[WHAT YOU HAVE TO DO]: Show every line of the data where the word "saves" can be found.

------ DATA FOR PROCESSING

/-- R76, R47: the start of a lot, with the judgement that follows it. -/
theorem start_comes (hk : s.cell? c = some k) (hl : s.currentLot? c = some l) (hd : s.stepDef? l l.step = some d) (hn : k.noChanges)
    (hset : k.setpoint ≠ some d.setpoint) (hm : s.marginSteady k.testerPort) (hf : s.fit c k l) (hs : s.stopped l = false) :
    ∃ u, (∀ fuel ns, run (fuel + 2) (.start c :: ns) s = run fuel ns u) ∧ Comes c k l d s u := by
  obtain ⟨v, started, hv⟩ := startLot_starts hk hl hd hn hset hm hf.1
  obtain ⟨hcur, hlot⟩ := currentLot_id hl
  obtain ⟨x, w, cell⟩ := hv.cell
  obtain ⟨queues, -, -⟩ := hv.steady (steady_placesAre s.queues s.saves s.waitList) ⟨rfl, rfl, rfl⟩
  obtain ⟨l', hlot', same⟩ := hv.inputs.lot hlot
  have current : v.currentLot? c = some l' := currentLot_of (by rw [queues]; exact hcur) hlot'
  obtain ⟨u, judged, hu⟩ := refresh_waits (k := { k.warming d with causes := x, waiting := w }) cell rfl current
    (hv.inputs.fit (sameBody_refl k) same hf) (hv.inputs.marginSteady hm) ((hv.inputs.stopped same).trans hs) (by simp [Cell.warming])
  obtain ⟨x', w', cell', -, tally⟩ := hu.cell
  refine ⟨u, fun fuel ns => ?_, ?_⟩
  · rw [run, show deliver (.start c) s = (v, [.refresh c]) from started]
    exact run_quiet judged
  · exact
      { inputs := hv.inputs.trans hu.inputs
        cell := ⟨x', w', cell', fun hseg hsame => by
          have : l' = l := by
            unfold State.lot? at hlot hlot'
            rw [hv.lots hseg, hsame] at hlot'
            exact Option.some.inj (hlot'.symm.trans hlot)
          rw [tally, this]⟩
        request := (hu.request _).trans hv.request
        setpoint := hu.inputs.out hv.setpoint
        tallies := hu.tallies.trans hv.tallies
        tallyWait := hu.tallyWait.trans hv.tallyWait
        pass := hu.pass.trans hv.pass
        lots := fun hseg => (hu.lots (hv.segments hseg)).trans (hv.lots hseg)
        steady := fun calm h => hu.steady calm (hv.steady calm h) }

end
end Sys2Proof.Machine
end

------------
------ DATA FOR PROCESSING

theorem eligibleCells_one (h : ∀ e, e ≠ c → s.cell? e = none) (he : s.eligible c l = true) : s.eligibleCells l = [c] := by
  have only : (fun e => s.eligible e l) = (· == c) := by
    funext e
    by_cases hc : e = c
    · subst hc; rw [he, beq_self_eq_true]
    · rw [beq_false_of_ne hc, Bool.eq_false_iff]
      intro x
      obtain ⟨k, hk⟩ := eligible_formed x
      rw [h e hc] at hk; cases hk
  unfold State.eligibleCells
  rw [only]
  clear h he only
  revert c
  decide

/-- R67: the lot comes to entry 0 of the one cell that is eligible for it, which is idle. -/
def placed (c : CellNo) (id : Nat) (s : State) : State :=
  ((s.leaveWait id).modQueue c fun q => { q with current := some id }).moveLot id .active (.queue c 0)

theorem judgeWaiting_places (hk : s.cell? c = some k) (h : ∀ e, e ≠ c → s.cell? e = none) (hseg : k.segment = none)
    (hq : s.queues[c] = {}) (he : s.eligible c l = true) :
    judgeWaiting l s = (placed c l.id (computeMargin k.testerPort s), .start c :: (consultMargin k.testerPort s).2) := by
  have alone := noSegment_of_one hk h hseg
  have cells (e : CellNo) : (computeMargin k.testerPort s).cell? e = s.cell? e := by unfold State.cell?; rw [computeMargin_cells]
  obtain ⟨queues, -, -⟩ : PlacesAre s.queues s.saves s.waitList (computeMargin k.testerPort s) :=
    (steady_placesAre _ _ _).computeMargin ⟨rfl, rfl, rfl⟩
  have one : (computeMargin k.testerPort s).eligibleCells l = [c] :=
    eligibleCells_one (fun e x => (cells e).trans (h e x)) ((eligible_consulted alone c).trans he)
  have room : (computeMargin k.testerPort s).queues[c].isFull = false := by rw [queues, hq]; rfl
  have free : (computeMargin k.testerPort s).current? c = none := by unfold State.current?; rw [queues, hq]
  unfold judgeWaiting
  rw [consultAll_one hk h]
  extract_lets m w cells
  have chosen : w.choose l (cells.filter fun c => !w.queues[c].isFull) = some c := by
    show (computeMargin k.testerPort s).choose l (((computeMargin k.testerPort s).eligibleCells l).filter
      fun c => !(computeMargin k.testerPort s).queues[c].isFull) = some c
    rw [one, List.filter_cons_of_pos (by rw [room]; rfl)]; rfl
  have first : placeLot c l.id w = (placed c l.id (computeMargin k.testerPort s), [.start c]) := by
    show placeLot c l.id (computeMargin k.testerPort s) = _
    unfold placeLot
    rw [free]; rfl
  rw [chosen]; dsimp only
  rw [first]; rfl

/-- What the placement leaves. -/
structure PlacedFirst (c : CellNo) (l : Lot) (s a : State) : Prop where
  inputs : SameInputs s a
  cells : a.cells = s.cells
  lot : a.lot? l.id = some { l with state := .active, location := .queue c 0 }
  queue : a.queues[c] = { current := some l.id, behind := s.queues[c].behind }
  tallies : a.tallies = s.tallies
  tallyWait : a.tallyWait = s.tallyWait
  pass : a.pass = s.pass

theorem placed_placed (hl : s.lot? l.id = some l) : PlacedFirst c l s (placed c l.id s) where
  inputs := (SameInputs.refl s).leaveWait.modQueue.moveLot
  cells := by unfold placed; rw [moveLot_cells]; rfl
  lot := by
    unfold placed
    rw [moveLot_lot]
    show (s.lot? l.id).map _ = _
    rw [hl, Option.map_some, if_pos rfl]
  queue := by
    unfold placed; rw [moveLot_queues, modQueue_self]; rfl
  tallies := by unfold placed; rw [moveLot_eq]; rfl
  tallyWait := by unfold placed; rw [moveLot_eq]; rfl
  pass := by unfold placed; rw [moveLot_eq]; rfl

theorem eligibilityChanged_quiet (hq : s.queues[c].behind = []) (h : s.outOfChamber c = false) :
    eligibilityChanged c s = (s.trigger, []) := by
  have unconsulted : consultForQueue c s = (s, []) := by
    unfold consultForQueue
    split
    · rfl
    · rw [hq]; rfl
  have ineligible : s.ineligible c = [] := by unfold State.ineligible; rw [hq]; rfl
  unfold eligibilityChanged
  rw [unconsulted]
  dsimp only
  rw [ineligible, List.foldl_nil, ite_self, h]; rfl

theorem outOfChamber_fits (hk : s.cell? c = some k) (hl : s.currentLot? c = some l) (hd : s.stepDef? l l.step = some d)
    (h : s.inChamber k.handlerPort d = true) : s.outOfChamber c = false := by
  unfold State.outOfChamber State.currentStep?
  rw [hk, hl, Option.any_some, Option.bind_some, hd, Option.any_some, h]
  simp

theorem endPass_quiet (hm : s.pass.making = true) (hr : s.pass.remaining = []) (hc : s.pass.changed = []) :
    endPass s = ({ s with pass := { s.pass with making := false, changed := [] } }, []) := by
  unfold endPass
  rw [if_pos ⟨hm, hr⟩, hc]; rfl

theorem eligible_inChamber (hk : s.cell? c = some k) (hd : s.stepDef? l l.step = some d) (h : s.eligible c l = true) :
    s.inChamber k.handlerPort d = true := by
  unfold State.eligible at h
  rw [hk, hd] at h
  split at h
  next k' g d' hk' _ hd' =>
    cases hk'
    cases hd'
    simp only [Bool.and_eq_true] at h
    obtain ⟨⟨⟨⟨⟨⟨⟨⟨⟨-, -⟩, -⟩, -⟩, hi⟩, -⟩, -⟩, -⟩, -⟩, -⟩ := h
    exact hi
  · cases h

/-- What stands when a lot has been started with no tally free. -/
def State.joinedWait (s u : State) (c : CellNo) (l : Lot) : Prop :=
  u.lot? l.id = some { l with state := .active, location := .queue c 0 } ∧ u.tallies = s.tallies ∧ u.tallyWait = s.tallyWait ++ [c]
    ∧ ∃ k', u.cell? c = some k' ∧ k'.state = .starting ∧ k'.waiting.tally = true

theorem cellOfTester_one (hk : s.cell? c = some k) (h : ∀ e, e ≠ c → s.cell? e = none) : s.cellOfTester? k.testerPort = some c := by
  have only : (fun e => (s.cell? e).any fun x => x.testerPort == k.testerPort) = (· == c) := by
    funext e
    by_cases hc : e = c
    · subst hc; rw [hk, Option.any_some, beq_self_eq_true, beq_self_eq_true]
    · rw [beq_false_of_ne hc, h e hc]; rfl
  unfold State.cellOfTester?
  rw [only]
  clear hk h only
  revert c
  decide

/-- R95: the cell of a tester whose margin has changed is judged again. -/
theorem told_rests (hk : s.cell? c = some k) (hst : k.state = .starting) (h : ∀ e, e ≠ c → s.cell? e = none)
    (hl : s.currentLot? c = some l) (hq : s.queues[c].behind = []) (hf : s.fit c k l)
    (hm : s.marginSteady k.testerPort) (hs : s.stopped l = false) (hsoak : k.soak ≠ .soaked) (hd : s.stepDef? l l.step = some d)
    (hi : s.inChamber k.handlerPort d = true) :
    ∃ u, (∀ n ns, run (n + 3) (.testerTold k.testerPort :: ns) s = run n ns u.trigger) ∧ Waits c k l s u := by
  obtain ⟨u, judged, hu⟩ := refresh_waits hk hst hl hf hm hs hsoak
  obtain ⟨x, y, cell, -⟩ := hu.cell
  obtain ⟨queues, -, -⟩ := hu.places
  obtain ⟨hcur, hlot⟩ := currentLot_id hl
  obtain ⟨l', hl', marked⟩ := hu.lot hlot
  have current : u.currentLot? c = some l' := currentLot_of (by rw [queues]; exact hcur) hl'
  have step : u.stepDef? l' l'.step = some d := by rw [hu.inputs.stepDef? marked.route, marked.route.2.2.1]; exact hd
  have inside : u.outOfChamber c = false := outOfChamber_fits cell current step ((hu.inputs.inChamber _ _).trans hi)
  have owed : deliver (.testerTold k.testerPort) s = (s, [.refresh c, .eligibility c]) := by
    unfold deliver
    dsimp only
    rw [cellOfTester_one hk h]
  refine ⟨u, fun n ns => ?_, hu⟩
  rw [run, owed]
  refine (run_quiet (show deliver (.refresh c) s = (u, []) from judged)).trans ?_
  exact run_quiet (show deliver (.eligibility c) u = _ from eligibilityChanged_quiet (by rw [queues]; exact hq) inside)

------------

[ANSWER FOR THE TASK]:
  obtain ⟨queues, -, -⟩ := hv.steady (steady_placesAre s.queues s.saves s.waitList) ⟨rfl, rfl, rfl⟩
  obtain ⟨queues, -, -⟩ : PlacesAre s.queues s.saves s.waitList (computeMargin k.testerPort s) :=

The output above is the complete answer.